Download the dataset using the Kaggle API

The Online Retail dataset from the UCI Machine Learning Repository is a well-known benchmark dataset for customer lifetime value analysis. It contains transactional data from a UK-based online retailer, including the customer ID, product description, quantity, unit price, and date of purchase.

To access the dataset, we’ll use the Kaggle API, which provides a convenient way to download datasets and competition data directly from the Kaggle website. We’ll set our Kaggle credentials as environment variables using the os library. If you want to learn how to download a dataset using Kaggle API, you can visit my other article.

import kaggle as kg
import pandas as pd
import os

os.environ['KAGGLE_USERNAME'] = 'user-name' # Enter user name
os.environ['KAGGLE_KEY'] = 'user-key' # Enter user key

kg.api.authenticate() # authenticate with Kaggle API using kaggle library
kg.api.dataset_download_files(dataset = "vijayuv/onlineretail", path='on.zip', unzip=True)

df = pd.read_csv('on.zip/OnlineRetail.csv', encoding='ISO-8859-1')
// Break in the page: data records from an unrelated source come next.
-- ==== Sys2Proof/Laws/State.lean ====
section
/-! SUPPORT. One lemma for each field of State and each update that leaves it alone, so that no later proof unfolds a
record update. -/

namespace Sys2Proof.Laws

open Sys2Proof.Machine

section
variable (s : State) (d i : Nat) (r : Reg) (w : BitVec 64)
@[simp] theorem rput_pending : (rput s d r i w).pending = s.pending := rfl
@[simp] theorem rput_time : (rput s d r i w).time = s.time := rfl
@[simp] theorem rput_fresh : (rput s d r i w).fresh = s.fresh := rfl
@[simp] theorem rput_fuses : (rput s d r i w).fuses = s.fuses := rfl
@[simp] theorem rput_rowFuses : (rput s d r i w).rowFuses = s.rowFuses := rfl
@[simp] theorem rput_rowMap : (rput s d r i w).rowMap = s.rowMap := rfl
@[simp] theorem rput_mem : (rput s d r i w).mem = s.mem := rfl
@[simp] theorem rput_near : (rput s d r i w).near = s.near := rfl
@[simp] theorem rput_ostore : (rput s d r i w).ostore = s.ostore := rfl
@[simp] theorem rput_poison : (rput s d r i w).poison = s.poison := rfl
@[simp] theorem rput_flaws : (rput s d r i w).flaws = s.flaws := rfl
@[simp] theorem rput_failedPcs : (rput s d r i w).failedPcs = s.failedPcs := rfl
@[simp] theorem rput_ceLog : (rput s d r i w).ceLog = s.ceLog := rfl
@[simp] theorem rput_scrubFrom : (rput s d r i w).scrubFrom = s.scrubFrom := rfl
@[simp] theorem rput_recals : (rput s d r i w).recals = s.recals := rfl
@[simp] theorem rput_cores : (rput s d r i w).cores = s.cores := rfl
@[simp] theorem rput_vecs : (rput s d r i w).vecs = s.vecs := rfl
@[simp] theorem rput_irqOut : (rput s d r i w).irqOut = s.irqOut := rfl
@[simp] theorem rput_engines : (rput s d r i w).engines = s.engines := rfl
@[simp] theorem rput_rdc : (rput s d r i w).rdc = s.rdc := rfl
@[simp] theorem rput_tok : (rput s d r i w).tok = s.tok := rfl
@[simp] theorem rput_launches : (rput s d r i w).launches = s.launches := rfl
@[simp] theorem rput_ctxs : (rput s d r i w).ctxs = s.ctxs := rfl
@[simp] theorem rput_rrNext : (rput s d r i w).rrNext = s.rrNext := rfl
@[simp] theorem rput_mediaQ : (rput s d r i w).mediaQ = s.mediaQ := rfl
@[simp] theorem rput_regions : (rput s d r i w).regions = s.regions := rfl
@[simp] theorem rput_xlat : (rput s d r i w).xlat = s.xlat := rfl
@[simp] theorem rput_coh : (rput s d r i w).coh = s.coh := rfl
@[simp] theorem rput_links : (rput s d r i w).links = s.links := rfl
@[simp] theorem rput_parcels : (rput s d r i w).parcels = s.parcels := rfl
@[simp] theorem rput_net : (rput s d r i w).net = s.net := rfl
@[simp] theorem rput_power : (rput s d r i w).power = s.power := rfl
@[simp] theorem rput_persist : (rput s d r i w).persist = s.persist := rfl
@[simp] theorem rput_rst : (rput s d r i w).rst = s.rst := rfl
@[simp] theorem rput_pins : (rput s d r i w).pins = s.pins := rfl
@[simp] theorem rput_uart0 : (rput s d r i w).uart0 = s.uart0 := rfl
@[simp] theorem rput_sec : (rput s d r i w).sec = s.sec := rfl
@[simp] theorem rput_evt : (rput s d r i w).evt = s.evt := rfl
@[simp] theorem rput_jtag : (rput s d r i w).jtag = s.jtag := rfl
@[simp] theorem rput_ddr : (rput s d r i w).ddr = s.ddr := rfl
end

section
variable (s : State) (d i : Nat) (f : Fld) (v : Nat)
@[simp] theorem fput_pending : (fput s d i f v).pending = s.pending := rfl
@[simp] theorem fput_time : (fput s d i f v).time = s.time := rfl
@[simp] theorem fput_fresh : (fput s d i f v).fresh = s.fresh := rfl
@[simp] theorem fput_fuses : (fput s d i f v).fuses = s.fuses := rfl
@[simp] theorem fput_rowFuses : (fput s d i f v).rowFuses = s.rowFuses := rfl
@[simp] theorem fput_rowMap : (fput s d i f v).rowMap = s.rowMap := rfl
@[simp] theorem fput_mem : (fput s d i f v).mem = s.mem := rfl
@[simp] theorem fput_near : (fput s d i f v).near = s.near := rfl
@[simp] theorem fput_ostore : (fput s d i f v).ostore = s.ostore := rfl
@[simp] theorem fput_poison : (fput s d i f v).poison = s.poison := rfl
@[simp] theorem fput_flaws : (fput s d i f v).flaws = s.flaws := rfl
@[simp] theorem fput_failedPcs : (fput s d i f v).failedPcs = s.failedPcs := rfl
@[simp] theorem fput_ceLog : (fput s d i f v).ceLog = s.ceLog := rfl
@[simp] theorem fput_scrubFrom : (fput s d i f v).scrubFrom = s.scrubFrom := rfl
@[simp] theorem fput_recals : (fput s d i f v).recals = s.recals := rfl
@[simp] theorem fput_cores : (fput s d i f v).cores = s.cores := rfl
@[simp] theorem fput_vecs : (fput s d i f v).vecs = s.vecs := rfl
@[simp] theorem fput_irqOut : (fput s d i f v).irqOut = s.irqOut := rfl
@[simp] theorem fput_engines : (fput s d i f v).engines = s.engines := rfl
@[simp] theorem fput_rdc : (fput s d i f v).rdc = s.rdc := rfl
@[simp] theorem fput_tok : (fput s d i f v).tok = s.tok := rfl
@[simp] theorem fput_launches : (fput s d i f v).launches = s.launches := rfl
@[simp] theorem fput_ctxs : (fput s d i f v).ctxs = s.ctxs := rfl
@[simp] theorem fput_rrNext : (fput s d i f v).rrNext = s.rrNext := rfl
@[simp] theorem fput_mediaQ : (fput s d i f v).mediaQ = s.mediaQ := rfl
@[simp] theorem fput_regions : (fput s d i f v).regions = s.regions := rfl
@[simp] theorem fput_xlat : (fput s d i f v).xlat = s.xlat := rfl
@[simp] theorem fput_coh : (fput s d i f v).coh = s.coh := rfl
@[simp] theorem fput_links : (fput s d i f v).links = s.links := rfl
@[simp] theorem fput_parcels : (fput s d i f v).parcels = s.parcels := rfl
@[simp] theorem fput_net : (fput s d i f v).net = s.net := rfl
@[simp] theorem fput_power : (fput s d i f v).power = s.power := rfl
@[simp] theorem fput_persist : (fput s d i f v).persist = s.persist := rfl
@[simp] theorem fput_rst : (fput s d i f v).rst = s.rst := rfl
@[simp] theorem fput_pins : (fput s d i f v).pins = s.pins := rfl
@[simp] theorem fput_uart0 : (fput s d i f v).uart0 = s.uart0 := rfl
@[simp] theorem fput_sec : (fput s d i f v).sec = s.sec := rfl
@[simp] theorem fput_evt : (fput s d i f v).evt = s.evt := rfl
@[simp] theorem fput_jtag : (fput s d i f v).jtag = s.jtag := rfl
@[simp] theorem fput_ddr : (fput s d i f v).ddr = s.ddr := rfl
end

section
variable (s : State) (d i : Nat) (f : Fld) (v : Nat)
@[simp] theorem fsat_pending : (fsat s d i f v).pending = s.pending := rfl
@[simp] theorem fsat_time : (fsat s d i f v).time = s.time := rfl
@[simp] theorem fsat_fresh : (fsat s d i f v).fresh = s.fresh := rfl
@[simp] theorem fsat_fuses : (fsat s d i f v).fuses = s.fuses := rfl
@[simp] theorem fsat_rowFuses : (fsat s d i f v).rowFuses = s.rowFuses := rfl
@[simp] theorem fsat_rowMap : (fsat s d i f v).rowMap = s.rowMap := rfl
@[simp] theorem fsat_mem : (fsat s d i f v).mem = s.mem := rfl
@[simp] theorem fsat_near : (fsat s d i f v).near = s.near := rfl
@[simp] theorem fsat_ostore : (fsat s d i f v).ostore = s.ostore := rfl
@[simp] theorem fsat_poison : (fsat s d i f v).poison = s.poison := rfl
@[simp] theorem fsat_flaws : (fsat s d i f v).flaws = s.flaws := rfl
@[simp] theorem fsat_failedPcs : (fsat s d i f v).failedPcs = s.failedPcs := rfl
@[simp] theorem fsat_ceLog : (fsat s d i f v).ceLog = s.ceLog := rfl
@[simp] theorem fsat_scrubFrom : (fsat s d i f v).scrubFrom = s.scrubFrom := rfl
@[simp] theorem fsat_recals : (fsat s d i f v).recals = s.recals := rfl
@[simp] theorem fsat_cores : (fsat s d i f v).cores = s.cores := rfl
@[simp] theorem fsat_vecs : (fsat s d i f v).vecs = s.vecs := rfl
@[simp] theorem fsat_irqOut : (fsat s d i f v).irqOut = s.irqOut := rfl
@[simp] theorem fsat_engines : (fsat s d i f v).engines = s.engines := rfl
@[simp] theorem fsat_rdc : (fsat s d i f v).rdc = s.rdc := rfl
@[simp] theorem fsat_tok : (fsat s d i f v).tok = s.tok := rfl
@[simp] theorem fsat_launches : (fsat s d i f v).launches = s.launches := rfl
@[simp] theorem fsat_ctxs : (fsat s d i f v).ctxs = s.ctxs := rfl
@[simp] theorem fsat_rrNext : (fsat s d i f v).rrNext = s.rrNext := rfl
@[simp] theorem fsat_mediaQ : (fsat s d i f v).mediaQ = s.mediaQ := rfl
@[simp] theorem fsat_regions : (fsat s d i f v).regions = s.regions := rfl
@[simp] theorem fsat_xlat : (fsat s d i f v).xlat = s.xlat := rfl
@[simp] theorem fsat_coh : (fsat s d i f v).coh = s.coh := rfl
@[simp] theorem fsat_links : (fsat s d i f v).links = s.links := rfl
@[simp] theorem fsat_parcels : (fsat s d i f v).parcels = s.parcels := rfl
@[simp] theorem fsat_net : (fsat s d i f v).net = s.net := rfl
@[simp] theorem fsat_power : (fsat s d i f v).power = s.power := rfl
@[simp] theorem fsat_persist : (fsat s d i f v).persist = s.persist := rfl
@[simp] theorem fsat_rst : (fsat s d i f v).rst = s.rst := rfl
@[simp] theorem fsat_pins : (fsat s d i f v).pins = s.pins := rfl
@[simp] theorem fsat_uart0 : (fsat s d i f v).uart0 = s.uart0 := rfl
@[simp] theorem fsat_sec : (fsat s d i f v).sec = s.sec := rfl
@[simp] theorem fsat_evt : (fsat s d i f v).evt = s.evt := rfl
@[simp] theorem fsat_jtag : (fsat s d i f v).jtag = s.jtag := rfl
@[simp] theorem fsat_ddr : (fsat s d i f v).ddr = s.ddr := rfl
end

section
variable (s : State) (d i : Nat) (f : Fld) (v : Nat)
@[simp] theorem fwrap_pending : (fwrap s d i f v).pending = s.pending := rfl
@[simp] theorem fwrap_time : (fwrap s d i f v).time = s.time := rfl
@[simp] theorem fwrap_fresh : (fwrap s d i f v).fresh = s.fresh := rfl
@[simp] theorem fwrap_fuses : (fwrap s d i f v).fuses = s.fuses := rfl
@[simp] theorem fwrap_rowFuses : (fwrap s d i f v).rowFuses = s.rowFuses := rfl
@[simp] theorem fwrap_rowMap : (fwrap s d i f v).rowMap = s.rowMap := rfl
@[simp] theorem fwrap_mem : (fwrap s d i f v).mem = s.mem := rfl
@[simp] theorem fwrap_near : (fwrap s d i f v).near = s.near := rfl
@[simp] theorem fwrap_ostore : (fwrap s d i f v).ostore = s.ostore := rfl
@[simp] theorem fwrap_poison : (fwrap s d i f v).poison = s.poison := rfl
@[simp] theorem fwrap_flaws : (fwrap s d i f v).flaws = s.flaws := rfl
@[simp] theorem fwrap_failedPcs : (fwrap s d i f v).failedPcs = s.failedPcs := rfl
@[simp] theorem fwrap_ceLog : (fwrap s d i f v).ceLog = s.ceLog := rfl
@[simp] theorem fwrap_scrubFrom : (fwrap s d i f v).scrubFrom = s.scrubFrom := rfl
@[simp] theorem fwrap_recals : (fwrap s d i f v).recals = s.recals := rfl
@[simp] theorem fwrap_cores : (fwrap s d i f v).cores = s.cores := rfl
@[simp] theorem fwrap_vecs : (fwrap s d i f v).vecs = s.vecs := rfl
@[simp] theorem fwrap_irqOut : (fwrap s d i f v).irqOut = s.irqOut := rfl
@[simp] theorem fwrap_engines : (fwrap s d i f v).engines = s.engines := rfl
@[simp] theorem fwrap_rdc : (fwrap s d i f v).rdc = s.rdc := rfl
@[simp] theorem fwrap_tok : (fwrap s d i f v).tok = s.tok := rfl
@[simp] theorem fwrap_launches : (fwrap s d i f v).launches = s.launches := rfl
@[simp] theorem fwrap_ctxs : (fwrap s d i f v).ctxs = s.ctxs := rfl
@[simp] theorem fwrap_rrNext : (fwrap s d i f v).rrNext = s.rrNext := rfl
@[simp] theorem fwrap_mediaQ : (fwrap s d i f v).mediaQ = s.mediaQ := rfl
@[simp] theorem fwrap_regions : (fwrap s d i f v).regions = s.regions := rfl
@[simp] theorem fwrap_xlat : (fwrap s d i f v).xlat = s.xlat := rfl
@[simp] theorem fwrap_coh : (fwrap s d i f v).coh = s.coh := rfl
@[simp] theorem fwrap_links : (fwrap s d i f v).links = s.links := rfl
@[simp] theorem fwrap_parcels : (fwrap s d i f v).parcels = s.parcels := rfl
@[simp] theorem fwrap_net : (fwrap s d i f v).net = s.net := rfl
@[simp] theorem fwrap_power : (fwrap s d i f v).power = s.power := rfl
@[simp] theorem fwrap_persist : (fwrap s d i f v).persist = s.persist := rfl
@[simp] theorem fwrap_rst : (fwrap s d i f v).rst = s.rst := rfl
@[simp] theorem fwrap_pins : (fwrap s d i f v).pins = s.pins := rfl
@[simp] theorem fwrap_uart0 : (fwrap s d i f v).uart0 = s.uart0 := rfl
@[simp] theorem fwrap_sec : (fwrap s d i f v).sec = s.sec := rfl
@[simp] theorem fwrap_evt : (fwrap s d i f v).evt = s.evt := rfl
@[simp] theorem fwrap_jtag : (fwrap s d i f v).jtag = s.jtag := rfl
@[simp] theorem fwrap_ddr : (fwrap s d i f v).ddr = s.ddr := rfl
end

section
variable (s : State) (d i : Nat) (f : Fld) (v : Nat)
@[simp] theorem fhigh_pending : (fhigh s d i f v).pending = s.pending := rfl
@[simp] theorem fhigh_time : (fhigh s d i f v).time = s.time := rfl
@[simp] theorem fhigh_fresh : (fhigh s d i f v).fresh = s.fresh := rfl
@[simp] theorem fhigh_fuses : (fhigh s d i f v).fuses = s.fuses := rfl
@[simp] theorem fhigh_rowFuses : (fhigh s d i f v).rowFuses = s.rowFuses := rfl
@[simp] theorem fhigh_rowMap : (fhigh s d i f v).rowMap = s.rowMap := rfl
@[simp] theorem fhigh_mem : (fhigh s d i f v).mem = s.mem := rfl
@[simp] theorem fhigh_near : (fhigh s d i f v).near = s.near := rfl
@[simp] theorem fhigh_ostore : (fhigh s d i f v).ostore = s.ostore := rfl
@[simp] theorem fhigh_poison : (fhigh s d i f v).poison = s.poison := rfl
@[simp] theorem fhigh_flaws : (fhigh s d i f v).flaws = s.flaws := rfl
@[simp] theorem fhigh_failedPcs : (fhigh s d i f v).failedPcs = s.failedPcs := rfl
@[simp] theorem fhigh_ceLog : (fhigh s d i f v).ceLog = s.ceLog := rfl
@[simp] theorem fhigh_scrubFrom : (fhigh s d i f v).scrubFrom = s.scrubFrom := rfl
@[simp] theorem fhigh_recals : (fhigh s d i f v).recals = s.recals := rfl
@[simp] theorem fhigh_cores : (fhigh s d i f v).cores = s.cores := rfl
@[simp] theorem fhigh_vecs : (fhigh s d i f v).vecs = s.vecs := rfl
@[simp] theorem fhigh_irqOut : (fhigh s d i f v).irqOut = s.irqOut := rfl
@[simp] theorem fhigh_engines : (fhigh s d i f v).engines = s.engines := rfl
@[simp] theorem fhigh_rdc : (fhigh s d i f v).rdc = s.rdc := rfl
@[simp] theorem fhigh_tok : (fhigh s d i f v).tok = s.tok := rfl
@[simp] theorem fhigh_launches : (fhigh s d i f v).launches = s.launches := rfl
@[simp] theorem fhigh_ctxs : (fhigh s d i f v).ctxs = s.ctxs := rfl
@[simp] theorem fhigh_rrNext : (fhigh s d i f v).rrNext = s.rrNext := rfl
@[simp] theorem fhigh_mediaQ : (fhigh s d i f v).mediaQ = s.mediaQ := rfl
@[simp] theorem fhigh_regions : (fhigh s d i f v).regions = s.regions := rfl
@[simp] theorem fhigh_xlat : (fhigh s d i f v).xlat = s.xlat := rfl
@[simp] theorem fhigh_coh : (fhigh s d i f v).coh = s.coh := rfl
@[simp] theorem fhigh_links : (fhigh s d i f v).links = s.links := rfl
@[simp] theorem fhigh_parcels : (fhigh s d i f v).parcels = s.parcels := rfl
@[simp] theorem fhigh_net : (fhigh s d i f v).net = s.net := rfl
@[simp] theorem fhigh_power : (fhigh s d i f v).power = s.power := rfl
@[simp] theorem fhigh_persist : (fhigh s d i f v).persist = s.persist := rfl
@[simp] theorem fhigh_rst : (fhigh s d i f v).rst = s.rst := rfl
@[simp] theorem fhigh_pins : (fhigh s d i f v).pins = s.pins := rfl
@[simp] theorem fhigh_uart0 : (fhigh s d i f v).uart0 = s.uart0 := rfl
@[simp] theorem fhigh_sec : (fhigh s d i f v).sec = s.sec := rfl
@[simp] theorem fhigh_evt : (fhigh s d i f v).evt = s.evt := rfl
@[simp] theorem fhigh_jtag : (fhigh s d i f v).jtag = s.jtag := rfl
@[simp] theorem fhigh_ddr : (fhigh s d i f v).ddr = s.ddr := rfl
end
df.head() # display first 5 rows of the dataframe

Let’s preprocess the data to ensure that only valid data points are included in the analysis. First, remove any rows with missing customer IDs. Next, remove any rows with negative quantities, as these are likely to be errors in data entry. Finally, calculate the total amount spent per transaction by multiplying the quantity by the unit price, and convert the invoice date to a datetime object using the pd.to_datetime() method. For lifetime analysis we only need TotalAmount, InvoiceDate and CustomerID columns, hence, we filter the dataframe to contain only these columns.

# preprocess data
df = df[df['CustomerID'].notna()] # remove rows with missing customer IDs
df = df[df['Quantity'] > 0] # remove rows with negative quantities
df['TotalAmount'] = df['Quantity'] * df['UnitPrice'] # calculate total amount spent per transaction
df['InvoiceDate'] = pd.to_datetime(df['InvoiceDate']) # convert invoice date to datetime

df.head()

Calculating Customer Lifetime Value with the BG/NBD Model

Lifetimes is a powerful Python package for analyzing customer lifetime value (CLV) using a variety of models. It offers a simple and intuitive interface to model customer transactions, frequency, recency, and monetary value. Lifetimes includes popular models such as the Beta-Geometric/Negative Binomial Distribution (BG/NBD) and the Gamma-Gamma submodel, as well as extensions such as the Pareto/NBD and the Non-Contractual Bayesian model. Beta Geometric/Negative Binomial Distribution (BG/NBD), will be used in this article to predict future revenue and transactions for customers in the Online Retail dataset

To get started with Lifetimes, simply install it via pip:

!pip install lifetimes

Alternatively via conda:

!conda install -c conda-forge lifetimes

In this final part, we will be using the lifetimes package to predict customer lifetime value for the next month using the BG/NBD and Gamma-Gamma models. First, we will transform our transaction data into summary data using the summary_data_from_transaction_data function. We will then fit the BG/NBD and Gamma-Gamma models to the summary data. Next, we will use these models to predict the number of future purchases and the customer lifetime value. Finally, we will calculate the estimated monetary value of each customer using the conditional expected average profit.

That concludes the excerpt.